# Backtesting on Historical Data for Amazon Lookout for Metrics

Amazon Lookout for Metrics supports backtesting against your historical information and in this notebook we will demonstrate this functionality on the same dataset you just prepped. Once the backtesting job has completed you can see all of the anomalies that Amazon Lookout for Metrics detected in the last 30% of your historical data. From here you can begin to unpack the kinds of results you will see from Amazon Lookout for Metrics in the future when you start streaming in new data. **NOTE YOU MUST CREATE A NEW DETECTOR TO LEVERAGE REAL TIME DATA. BACKTESTING IS ONLY FOR EXPLORATION.**

This notebook assumes that you already completed the prerequisites in the `1.PrereqSetupPackages.ipynb` and `2.PrereqSetupData.ipynb`.If you have not, go back and complete those first.

## Initial Steps

First restore the variables from the previous notebook and then import the libraries needed.

In [None]:
%store -r

Just as in the last notebook, connect to AWS through the SDK.

In [None]:
import boto3
import utility

**IF THE CELL BELOW GENERATES AN ERROR:** This is totally normal, it may mean that your version of Boto3 is simply out of date. To correct this go to the cell below the one that errored and run it to update to the latest version of Boto3 inside SageMaker. IF you are not using a SageMaker Notebook simply follow the instructions for your Python environment. 

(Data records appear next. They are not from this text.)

/-- R172, R177-R179: messages about tasks reach their homes. TASK_ARRIVAL opens a sheaf, or takes the next lane of the open one of the same context,
region and entry, which is released when all 32 are taken, and lets go of a task that cannot run now; SHEAF_TIMEOUT releases a sheaf that has waited 2 µs if
its context is resident; FRT_TASK_END ends a future of the task's own incarnation and context, and no other; DROP_ARRIVAL frees an ended one under its next TAG;
FORWARD_ARRIVAL starts a forward whose target is complete and queues one whose target is pending; and FUTURE_ANSWER_ARRIVAL records what another device's home
says.

R176, R349, R422: POOL_GRANT of a home on this device gives the die that asked first slots that are FREE and in no pool, at most 64 with those that its pool
holds, and at least one while there is one and room; of another device's home, what it sent. A peer's task or forward for a binding that stands takes its
granted slot and goes to the former or to its target; without a binding it is answered as broken with kind LOST; a peer's drop joins the drops if the bound
context holds the future; and a peer that asks gets slots by the same rule. -/
def Obligations.TaskMessages : Prop :=
  (∀ (s : State) (die slot : Nat) (rest : List Msg),
     let d := dieOf s die
     let f := frtOf s die slot
     let lane : LaneTask := ⟨f.argp, f.val, mkHandle (nodeId s) die slot f.tag⟩
     let same := fun (o : OpenSheaf) => o.ctag = f.ctag ∧ o.region = f.region ∧ o.entry = f.entry
     let runs := f.state = 1#2 ∧ f.started = false ∧ isResident s f.ctag = true
     (d.tasks = .task slot :: rest → runs → (∀ o ∈ d.former, ¬same o) →
       Completes (.taskArrival die) s fun t => (dieOf t die).tasks = rest ∧ (frtOf t die slot).started = true ∧
         (dieOf t die).former = d.former ++ [⟨f.ctag, f.region, f.entry, [lane], s.tsc.toNat⟩]) ∧
     (∀ early o late, d.tasks = .task slot :: rest → runs → d.former = early ++ o :: late → (∀ x ∈ early, ¬same x) → same o →
       let o' := { o with tasks := o.tasks ++ [lane] }
       Completes (.taskArrival die) s fun t => (dieOf t die).tasks = rest ∧ (frtOf t die slot).started = true ∧
         (o.tasks.length + 1 < 32 → (dieOf t die).former = early ++ o' :: late ∧ (dieOf t die).ready = d.ready) ∧
         (32 ≤ o.tasks.length + 1 → (dieOf t die).former = early ++ late ∧
           (dieOf t die).ready = d.ready ++ [(s.uid, o.ctag, ⟨o.entry, o.region, (List.range (o.tasks.length + 1)).zip o'.tasks⟩)])) ∧
     (d.tasks = .task slot :: rest → ¬runs → exec (.taskArrival die) s = .next (setDie s die { d with tasks := rest })) ∧
     (∀ k o, d.former[k]? = some o →
       let due := o.since + 2000 ≤ s.tsc.toNat ∧ isResident s o.ctag = true
       (due → Completes (.sheafTimeout die k) s fun t => (dieOf t die).former = d.former.eraseIdx k ∧
         (dieOf t die).ready = d.ready ++ [(s.uid, o.ctag, ⟨o.entry, o.region, (List.range o.tasks.length).zip o.tasks⟩)]) ∧
       (¬due → exec (.sheafTimeout die k) s = .next s)) ∧
     (∀ broken v, d.ends = .finish slot f.tag f.ctag broken v :: rest → f.state = 1#2 → f.fifo = [] → f.waits = false → f.resa = 0#64 →
       f.dropped = false → s.waves = [] → Completes (.frtTaskEnd die) s fun t => (dieOf t die).ends = rest ∧
         (frtOf t die slot).state = (if broken then 3#2 else 2#2) ∧ (frtOf t die slot).value = v ∧ (frtOf t die slot).tag = f.tag) ∧
     (∀ tag ctag broken v, d.ends = .finish slot tag ctag broken v :: rest → tag ≠ f.tag ∨ ctag ≠ f.ctag → s.waves = [] →
       Completes (.frtTaskEnd die) s fun t => (dieOf t die).ends = rest ∧ SameMemory s t ∧ ∀ d' k, (dieOf t d').frt = (dieOf s d').frt ∧ frtOf t d' k = frtOf s d' k) ∧
     (∀ h, d.forwards = [] → d.drops = .drop h :: rest → handleDie h = die → handleSlot h = slot → handleTag h = f.tag → 2#2 ≤ f.state →
       f.fifo = [] → s.waves = [] → Completes (.dropArrival die) s fun t => (dieOf t die).drops = rest ∧
         (frtOf t die slot).state = 0#2 ∧ (frtOf t die slot).tag = if f.tag = 4095#12 then 1#12 else f.tag + 1#12) ∧
     (∀ target, d.forwards = .forward target slot :: rest → f.state = 1#2 → handleSlot target ≠ slot → s.waves = [] →
       let g := frtOf s die (handleSlot target)
       g.tag = handleTag target → g.ctag = f.ctag →
       (g.state = 2#2 → Completes (.forwardArrival die) s fun t =>
         (dieOf t die).forwards = rest ∧ (frtOf t die slot).val = g.value ∧ (dieOf t die).tasks = d.tasks ++ [.task slot]) ∧
       (g.state = 1#2 → Completes (.forwardArrival die) s fun t => (dieOf t die).forwards = rest ∧ (dieOf t die).tasks = d.tasks ∧
         (frtOf t die (handleSlot target)).fifo = g.fifo ++ [slot] ∧ (frtOf t die slot).target = some (handleSlot target) ∧
         (frtOf t die slot).waits = true)) ∧
     (∀ h ans, ownNode s (handleNode h) = false → ans ≠ .pending → s.waves = [] → Completes (.futureAnswerArrival h ans) s fun t =>
       (⟨h, ans⟩ : RemoteFuture) ∈ t.remotes ∧ ∀ r ∈ t.remotes, r.handle = h → r.ans = ans)) ∧
  (∀ (s : State) (home die : Nat) (rest : List Nat), home < 2 → s.waves = [] →
     let idle := fun (k : Nat) => (frtOf s home k).state = 0#2 ∧ (frtOf s home k).granted = false
     ((dieOf s home).grantReqs = die :: rest →
       let old := (lookup (dieOf s die).pools home).getD []
       Completes (.poolGrant home []) s fun t => (dieOf t home).grantReqs = rest ∧
         ∃ new, (lookup (dieOf t die).pools home).getD [] = old ++ new ∧ new.length ≤ 64 - old.length ∧
           (∀ x ∈ new, idle (x / 4096) ∧ (frtOf t home (x / 4096)).granted = true ∧ x % 4096 = (frtOf s home (x / 4096)).tag.toNat) ∧
           (old.length < 64 → (∃ k, k < 2 ^ 20 ∧ idle k) → new ≠ [])) ∧
     ((dieOf s home).grantReqs = [] → exec (.poolGrant home []) s = .next s) ∧
     (∀ far (sent : List (BitVec 32)), sent ≠ [] → sent.length ≤ 64 → lookup (dieOf s 0).pools (2 + far) = none →
       Completes (.poolGrant (2 + far) sent) s fun t => lookup (dieOf t 0).pools (2 + far) = some (sent.map (·.toNat))) ∧
     ∀ (node : BitVec 12) (ctx slot c : Nat) (entry argp : DWord) (tag : BitVec 12),
       let f := frtOf s home slot
       let taken := fun (t : State) (fwd : Bool) => (frtOf t home slot).state = 1#2 ∧ (frtOf t home slot).ctag = c ∧ (frtOf t home slot).entry = entry ∧
         (frtOf t home slot).argp = argp ∧ (frtOf t home slot).fwd = fwd ∧ (frtOf t home slot).peer = some node.toNat
       (boundCtx s node.toNat ctx = some c → f.state = 0#2 → f.granted = true → f.tag = tag →
         (Completes (.peerTaskMessage node ctx (.task home entry argp slot tag)) s fun t =>
           taken t false ∧ (dieOf t home).tasks = (dieOf s home).tasks ++ [.task slot]) ∧
         ∀ target, handleDie target = home → Completes (.peerTaskMessage node ctx (.forward target entry argp slot tag)) s fun t =>
           taken t true ∧ (dieOf t home).forwards = (dieOf s home).forwards ++ [.forward target slot]) ∧
       (boundCtx s node.toNat ctx = none →
         (∀ msg, msg = .task home entry argp slot tag ∨ (∃ target, msg = .forward target entry argp slot tag) →
           Completes (.peerTaskMessage node ctx msg) s fun t =>
             t.packets = s.packets ++ [.future node.toNat slot tag (.broken (brokenCause 5 0))]) ∧
         ∀ h, exec (.peerTaskMessage node ctx (.drop h)) s = .next s) ∧
       (∀ h, handleDie h = home → boundCtx s node.toNat ctx = some c → (frtOf s home (handleSlot h)).ctag = c →
         exec (.peerTaskMessage node ctx (.drop h)) s =
           .next (setDie s home { dieOf s home with drops := (dieOf s home).drops ++ [.drop h] })) ∧
       Completes (.peerTaskMessage node ctx (.grant home)) s fun t => ∃ new : List Nat,
         t.packets = s.packets ++ [.grant node.toNat home (new.map fun k => k * 2 ^ 12 + (frtOf s home k).tag.toNat)] ∧ new.length ≤ 64 ∧
           (∀ k ∈ new, idle k ∧ (frtOf t home k).granted = true) ∧ ((∃ k, k < 2 ^ 20 ∧ idle k) → new ≠ []))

After running the upgrade cell, please click `Kernel` then `Restart Kernel` in the menu at the top. Once that has completed, start over at the top of this notebook again.

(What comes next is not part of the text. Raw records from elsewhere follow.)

@[simp] theorem Wave.complete_ctag (w : Wave) (k : Byte) (v : Nat) : (w.complete k v).ctag = w.ctag := rfl
@[simp] theorem Wave.complete_group (w : Wave) (k : Byte) (v : Nat) : (w.complete k v).group = w.group := rfl
@[simp] theorem Wave.complete_wslot (w : Wave) (k : Byte) (v : Nat) : (w.complete k v).wslot = w.wslot := rfl
@[simp] theorem Wave.complete_waveId (w : Wave) (k : Byte) (v : Nat) : (w.complete k v).waveId = w.waveId := rfl
@[simp] theorem Wave.complete_s (w : Wave) (k : Byte) (v : Nat) : (w.complete k v).s = w.s := rfl
@[simp] theorem Wave.complete_v (w : Wave) (k : Byte) (v : Nat) : (w.complete k v).v = w.v := rfl
@[simp] theorem Wave.complete_p (w : Wave) (k : Byte) (v : Nat) : (w.complete k v).p = w.p := rfl
@[simp] theorem Wave.complete_c (w : Wave) (k : Byte) (v : Nat) : (w.complete k v).c = w.c := rfl
@[simp] theorem Wave.complete_z (w : Wave) (k : Byte) (v : Nat) : (w.complete k v).z = w.z := rfl
@[simp] theorem Wave.complete_vf (w : Wave) (k : Byte) (v : Nat) : (w.complete k v).vf = w.vf := rfl
@[simp] theorem Wave.complete_pc (w : Wave) (k : Byte) (v : Nat) : (w.complete k v).pc = w.pc := rfl
@[simp] theorem Wave.complete_bt (w : Wave) (k : Byte) (v : Nat) : (w.complete k v).bt = w.bt := rfl
@[simp] theorem Wave.complete_lt (w : Wave) (k : Byte) (v : Nat) : (w.complete k v).lt = w.lt := rfl
@[simp] theorem Wave.complete_lc (w : Wave) (k : Byte) (v : Nat) : (w.complete k v).lc = w.lc := rfl
@[simp] theorem Wave.complete_mode (w : Wave) (k : Byte) (v : Nat) : (w.complete k v).mode = w.mode := rfl
@[simp] theorem Wave.complete_live (w : Wave) (k : Byte) (v : Nat) : (w.complete k v).live = w.live := rfl
@[simp] theorem Wave.complete_pev (w : Wave) (k : Byte) (v : Nat) : (w.complete k v).pev = w.pev := rfl
@[simp] theorem Wave.complete_evm (w : Wave) (k : Byte) (v : Nat) : (w.complete k v).evm = w.evm := rfl
@[simp] theorem Wave.complete_slots (w : Wave) (k : Byte) (v : Nat) : (w.complete k v).slots = w.slots := rfl
@[simp] theorem Wave.complete_cyc (w : Wave) (k : Byte) (v : Nat) : (w.complete k v).cyc = w.cyc := rfl
@[simp] theorem Wave.complete_cbar (w : Wave) (k : Byte) (v : Nat) : (w.complete k v).cbar = w.cbar := rfl
@[simp] theorem Wave.complete_copyErr (w : Wave) (k : Byte) (v : Nat) : (w.complete k v).copyErr = w.copyErr := rfl
@[simp] theorem Wave.complete_trap (w : Wave) (k : Byte) (v : Nat) : (w.complete k v).trap = w.trap := rfl
@[simp] theorem Wave.complete_shadow (w : Wave) (k : Byte) (v : Nat) : (w.complete k v).shadow = w.shadow := rfl
@[simp] theorem Wave.complete_handler (w : Wave) (k : Byte) (v : Nat) : (w.complete k v).handler = w.handler := rfl
@[simp] theorem Wave.complete_preemptEntry (w : Wave) (k : Byte) (v : Nat) : (w.complete k v).preemptEntry = w.preemptEntry := rfl
@[simp] theorem Wave.complete_preempt (w : Wave) (k : Byte) (v : Nat) : (w.complete k v).preempt = w.preempt := rfl
@[simp] theorem Wave.complete_debugHold (w : Wave) (k : Byte) (v : Nat) : (w.complete k v).debugHold = w.debugHold := rfl
@[simp] theorem Wave.complete_pslot (w : Wave) (k : Byte) (v : Nat) : (w.complete k v).pslot = w.pslot := rfl
@[simp] theorem Wave.complete_mailbox (w : Wave) (k : Byte) (v : Nat) : (w.complete k v).mailbox = w.mailbox := rfl
@[simp] theorem Wave.complete_members (w : Wave) (k : Byte) (v : Nat) : (w.complete k v).members = w.members := rfl
@[simp] theorem Wave.complete_status (w : Wave) (k : Byte) (v : Nat) : (w.complete k v).status = w.status := rfl
@[simp] theorem Wave.complete_stall (w : Wave) (k : Byte) (v : Nat) : (w.complete k v).stall = w.stall := rfl
@[simp] theorem Wave.complete_windows (w : Wave) (k : Byte) (v : Nat) : (w.complete k v).windows = w.windows := rfl
@[simp] theorem Wave.complete_pending (w : Wave) (k : Byte) (v : Nat) : (w.complete k v).pending = w.pending := rfl
@[simp] theorem Wave.complete_loads (w : Wave) (k : Byte) (v : Nat) : (w.complete k v).loads = w.loads := rfl
@[simp] theorem Wave.complete_peer (w : Wave) (k : Byte) (v : Nat) : (w.complete k v).peer = w.peer := rfl
@[simp] theorem Wave.complete_placed (w : Wave) (k : Byte) (v : Nat) : (w.complete k v).placed = w.placed := rfl
@[simp] theorem Wave.complete_sheaf (w : Wave) (k : Byte) (v : Nat) : (w.complete k v).sheaf = w.sheaf := rfl
@[simp] theorem Wave.complete_lastFault (w : Wave) (k : Byte) (v : Nat) : (w.complete k v).lastFault = w.lastFault := rfl

theorem nx_cases (nx : BitVec 2) : nx = 0#2 ∨ nx = 1#2 ∨ nx = 2#2 ∨ nx = 3#2 := by
  revert nx
  decide

@[simp] theorem Wave.next_ctag (w : Wave) (nx : BitVec 2) : (w.next nx).ctag = w.ctag := by unfold Wave.next; split <;> rfl
@[simp] theorem Wave.next_group (w : Wave) (nx : BitVec 2) : (w.next nx).group = w.group := by unfold Wave.next; split <;> rfl
@[simp] theorem Wave.next_wslot (w : Wave) (nx : BitVec 2) : (w.next nx).wslot = w.wslot := by unfold Wave.next; split <;> rfl
@[simp] theorem Wave.next_waveId (w : Wave) (nx : BitVec 2) : (w.next nx).waveId = w.waveId := by unfold Wave.next; split <;> rfl
@[simp] theorem Wave.next_s (w : Wave) (nx : BitVec 2) : (w.next nx).s = w.s := by unfold Wave.next; split <;> rfl
@[simp] theorem Wave.next_v (w : Wave) (nx : BitVec 2) : (w.next nx).v = w.v := by unfold Wave.next; split <;> rfl
@[simp] theorem Wave.next_p (w : Wave) (nx : BitVec 2) : (w.next nx).p = w.p := by unfold Wave.next; split <;> rfl
@[simp] theorem Wave.next_c (w : Wave) (nx : BitVec 2) : (w.next nx).c = w.c := by unfold Wave.next; split <;> rfl
@[simp] theorem Wave.next_z (w : Wave) (nx : BitVec 2) : (w.next nx).z = w.z := by unfold Wave.next; split <;> rfl
@[simp] theorem Wave.next_vf (w : Wave) (nx : BitVec 2) : (w.next nx).vf = w.vf := by unfold Wave.next; split <;> rfl
@[simp] theorem Wave.next_bt (w : Wave) (nx : BitVec 2) : (w.next nx).bt = w.bt := by unfold Wave.next; split <;> rfl
@[simp] theorem Wave.next_lt (w : Wave) (nx : BitVec 2) : (w.next nx).lt = w.lt := by unfold Wave.next; split <;> rfl
@[simp] theorem Wave.next_mode (w : Wave) (nx : BitVec 2) : (w.next nx).mode = w.mode := by unfold Wave.next; split <;> rfl
@[simp] theorem Wave.next_live (w : Wave) (nx : BitVec 2) : (w.next nx).live = w.live := by unfold Wave.next; split <;> rfl
@[simp] theorem Wave.next_pev (w : Wave) (nx : BitVec 2) : (w.next nx).pev = w.pev := by unfold Wave.next; split <;> rfl
@[simp] theorem Wave.next_evm (w : Wave) (nx : BitVec 2) : (w.next nx).evm = w.evm := by unfold Wave.next; split <;> rfl
@[simp] theorem Wave.next_slots (w : Wave) (nx : BitVec 2) : (w.next nx).slots = w.slots := by unfold Wave.next; split <;> rfl
@[simp] theorem Wave.next_cyc (w : Wave) (nx : BitVec 2) : (w.next nx).cyc = w.cyc := by unfold Wave.next; split <;> rfl
@[simp] theorem Wave.next_cbar (w : Wave) (nx : BitVec 2) : (w.next nx).cbar = w.cbar := by unfold Wave.next; split <;> rfl
@[simp] theorem Wave.next_copyErr (w : Wave) (nx : BitVec 2) : (w.next nx).copyErr = w.copyErr := by unfold Wave.next; split <;> rfl
@[simp] theorem Wave.next_trap (w : Wave) (nx : BitVec 2) : (w.next nx).trap = w.trap := by unfold Wave.next; split <;> rfl
@[simp] theorem Wave.next_shadow (w : Wave) (nx : BitVec 2) : (w.next nx).shadow = w.shadow := by unfold Wave.next; split <;> rfl
@[simp] theorem Wave.next_handler (w : Wave) (nx : BitVec 2) : (w.next nx).handler = w.handler := by unfold Wave.next; split <;> rfl
@[simp] theorem Wave.next_preemptEntry (w : Wave) (nx : BitVec 2) : (w.next nx).preemptEntry = w.preemptEntry := by unfold Wave.next; split <;> rfl
@[simp] theorem Wave.next_preempt (w : Wave) (nx : BitVec 2) : (w.next nx).preempt = w.preempt := by unfold Wave.next; split <;> rfl
@[simp] theorem Wave.next_stepArmed (w : Wave) (nx : BitVec 2) : (w.next nx).stepArmed = w.stepArmed := by unfold Wave.next; split <;> rfl
@[simp] theorem Wave.next_stepDone (w : Wave) (nx : BitVec 2) : (w.next nx).stepDone = w.stepDone := by unfold Wave.next; split <;> rfl
@[simp] theorem Wave.next_replay (w : Wave) (nx : BitVec 2) : (w.next nx).replay = w.replay := by unfold Wave.next; split <;> rfl
@[simp] theorem Wave.next_debugHold (w : Wave) (nx : BitVec 2) : (w.next nx).debugHold = w.debugHold := by unfold Wave.next; split <;> rfl
@[simp] theorem Wave.next_pslot (w : Wave) (nx : BitVec 2) : (w.next nx).pslot = w.pslot := by unfold Wave.next; split <;> rfl
@[simp] theorem Wave.next_mailbox (w : Wave) (nx : BitVec 2) : (w.next nx).mailbox = w.mailbox := by unfold Wave.next; split <;> rfl
@[simp] theorem Wave.next_members (w : Wave) (nx : BitVec 2) : (w.next nx).members = w.members := by unfold Wave.next; split <;> rfl
@[simp] theorem Wave.next_ctr (w : Wave) (nx : BitVec 2) : (w.next nx).ctr = w.ctr := by unfold Wave.next; split <;> rfl
@[simp] theorem Wave.next_status (w : Wave) (nx : BitVec 2) : (w.next nx).status = w.status := by unfold Wave.next; split <;> rfl
@[simp] theorem Wave.next_stall (w : Wave) (nx : BitVec 2) : (w.next nx).stall = w.stall := by unfold Wave.next; split <;> rfl
@[simp] theorem Wave.next_windows (w : Wave) (nx : BitVec 2) : (w.next nx).windows = w.windows := by unfold Wave.next; split <;> rfl
@[simp] theorem Wave.next_pending (w : Wave) (nx : BitVec 2) : (w.next nx).pending = w.pending := by unfold Wave.next; split <;> rfl
@[simp] theorem Wave.next_loads (w : Wave) (nx : BitVec 2) : (w.next nx).loads = w.loads := by unfold Wave.next; split <;> rfl
@[simp] theorem Wave.next_peer (w : Wave) (nx : BitVec 2) : (w.next nx).peer = w.peer := by unfold Wave.next; split <;> rfl
@[simp] theorem Wave.next_placed (w : Wave) (nx : BitVec 2) : (w.next nx).placed = w.placed := by unfold Wave.next; split <;> rfl
@[simp] theorem Wave.next_sheaf (w : Wave) (nx : BitVec 2) : (w.next nx).sheaf = w.sheaf := by unfold Wave.next; split <;> rfl
@[simp] theorem Wave.next_pair (w : Wave) (nx : BitVec 2) : (w.next nx).pair = w.pair := by unfold Wave.next; split <;> rfl
@[simp] theorem Wave.next_lastFault (w : Wave) (nx : BitVec 2) : (w.next nx).lastFault = w.lastFault := by unfold Wave.next; split <;> rfl

@[simp] theorem Wave.finish_ctag (w : Wave) (nx : BitVec 2) : (w.finish nx).ctag = w.ctag := by simp [Wave.finish]
@[simp] theorem Wave.finish_group (w : Wave) (nx : BitVec 2) : (w.finish nx).group = w.group := by simp [Wave.finish]
@[simp] theorem Wave.finish_wslot (w : Wave) (nx : BitVec 2) : (w.finish nx).wslot = w.wslot := by simp [Wave.finish]
@[simp] theorem Wave.finish_waveId (w : Wave) (nx : BitVec 2) : (w.finish nx).waveId = w.waveId := by simp [Wave.finish]
@[simp] theorem Wave.finish_s (w : Wave) (nx : BitVec 2) : (w.finish nx).s = w.s := by simp [Wave.finish]
@[simp] theorem Wave.finish_v (w : Wave) (nx : BitVec 2) : (w.finish nx).v = w.v := by simp [Wave.finish]
@[simp] theorem Wave.finish_p (w : Wave) (nx : BitVec 2) : (w.finish nx).p = w.p := by simp [Wave.finish]
@[simp] theorem Wave.finish_c (w : Wave) (nx : BitVec 2) : (w.finish nx).c = w.c := by simp [Wave.finish]
@[simp] theorem Wave.finish_z (w : Wave) (nx : BitVec 2) : (w.finish nx).z = w.z := by simp [Wave.finish]
@[simp] theorem Wave.finish_vf (w : Wave) (nx : BitVec 2) : (w.finish nx).vf = w.vf := by simp [Wave.finish]
@[simp] theorem Wave.finish_bt (w : Wave) (nx : BitVec 2) : (w.finish nx).bt = w.bt := by simp [Wave.finish]
@[simp] theorem Wave.finish_lt (w : Wave) (nx : BitVec 2) : (w.finish nx).lt = w.lt := by simp [Wave.finish]
@[simp] theorem Wave.finish_mode (w : Wave) (nx : BitVec 2) : (w.finish nx).mode = w.mode := by simp [Wave.finish]
@[simp] theorem Wave.finish_live (w : Wave) (nx : BitVec 2) : (w.finish nx).live = w.live := by simp [Wave.finish]
@[simp] theorem Wave.finish_pev (w : Wave) (nx : BitVec 2) : (w.finish nx).pev = w.pev := by simp [Wave.finish]
@[simp] theorem Wave.finish_evm (w : Wave) (nx : BitVec 2) : (w.finish nx).evm = w.evm := by simp [Wave.finish]
@[simp] theorem Wave.finish_slots (w : Wave) (nx : BitVec 2) : (w.finish nx).slots = w.slots := by simp [Wave.finish]
@[simp] theorem Wave.finish_cyc (w : Wave) (nx : BitVec 2) : (w.finish nx).cyc = w.cyc := by simp [Wave.finish]
@[simp] theorem Wave.finish_cbar (w : Wave) (nx : BitVec 2) : (w.finish nx).cbar = w.cbar := by simp [Wave.finish]
@[simp] theorem Wave.finish_copyErr (w : Wave) (nx : BitVec 2) : (w.finish nx).copyErr = w.copyErr := by simp [Wave.finish]
@[simp] theorem Wave.finish_trap (w : Wave) (nx : BitVec 2) : (w.finish nx).trap = w.trap := by simp [Wave.finish]
@[simp] theorem Wave.finish_shadow (w : Wave) (nx : BitVec 2) : (w.finish nx).shadow = w.shadow := by simp [Wave.finish]
@[simp] theorem Wave.finish_handler (w : Wave) (nx : BitVec 2) : (w.finish nx).handler = w.handler := by simp [Wave.finish]
@[simp] theorem Wave.finish_preemptEntry (w : Wave) (nx : BitVec 2) : (w.finish nx).preemptEntry = w.preemptEntry := by simp [Wave.finish]
@[simp] theorem Wave.finish_preempt (w : Wave) (nx : BitVec 2) : (w.finish nx).preempt = w.preempt := by simp [Wave.finish]
@[simp] theorem Wave.finish_debugHold (w : Wave) (nx : BitVec 2) : (w.finish nx).debugHold = w.debugHold := by simp [Wave.finish]
@[simp] theorem Wave.finish_pslot (w : Wave) (nx : BitVec 2) : (w.finish nx).pslot = w.pslot := by simp [Wave.finish]
@[simp] theorem Wave.finish_mailbox (w : Wave) (nx : BitVec 2) : (w.finish nx).mailbox = w.mailbox := by simp [Wave.finish]
@[simp] theorem Wave.finish_members (w : Wave) (nx : BitVec 2) : (w.finish nx).members = w.members := by simp [Wave.finish]
@[simp] theorem Wave.finish_status (w : Wave) (nx : BitVec 2) : (w.finish nx).status = w.status := by simp [Wave.finish]
@[simp] theorem Wave.finish_stall (w : Wave) (nx : BitVec 2) : (w.finish nx).stall = w.stall := by simp [Wave.finish]
@[simp] theorem Wave.finish_windows (w : Wave) (nx : BitVec 2) : (w.finish nx).windows = w.windows := by simp [Wave.finish]
@[simp] theorem Wave.finish_pending (w : Wave) (nx : BitVec 2) : (w.finish nx).pending = w.pending := by simp [Wave.finish]
@[simp] theorem Wave.finish_loads (w : Wave) (nx : BitVec 2) : (w.finish nx).loads = w.loads := by simp [Wave.finish]
@[simp] theorem Wave.finish_peer (w : Wave) (nx : BitVec 2) : (w.finish nx).peer = w.peer := by simp [Wave.finish]
@[simp] theorem Wave.finish_placed (w : Wave) (nx : BitVec 2) : (w.finish nx).placed = w.placed := by simp [Wave.finish]
@[simp] theorem Wave.finish_sheaf (w : Wave) (nx : BitVec 2) : (w.finish nx).sheaf = w.sheaf := by simp [Wave.finish]
@[simp] theorem Wave.finish_lastFault (w : Wave) (nx : BitVec 2) : (w.finish nx).lastFault = w.lastFault := by simp [Wave.finish]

**DO NOT RUN THE UPGRADE CELL UNLESS YOU NEED TO**



In [None]:
L4M = boto3.client( "lookoutmetrics")

In [None]:
# THIS IS OPTIONAL, DO NOT RUN IT IF YOU DO NOT NEED TO 
!pip install --upgrade boto3

## Creating A Detector

Now the basic external resources are ready, so it is time to get started with Amazon Lookout for Metrics, that starts with creating a `Detector`.

### Detectors

To detect outliers, Amazon Lookout for Metrics builds a machine learning model that is trained with your source data. This model, called a `Detector`, is automatically trained with the machine learning algorithm that best fits your data and use case. You can either provide your historical data for training, if you have any, or get started with real-time data, and Amazon Lookout for Metrics will learn on-the-go. In this example for `Backtesting` you will only be providing historical data.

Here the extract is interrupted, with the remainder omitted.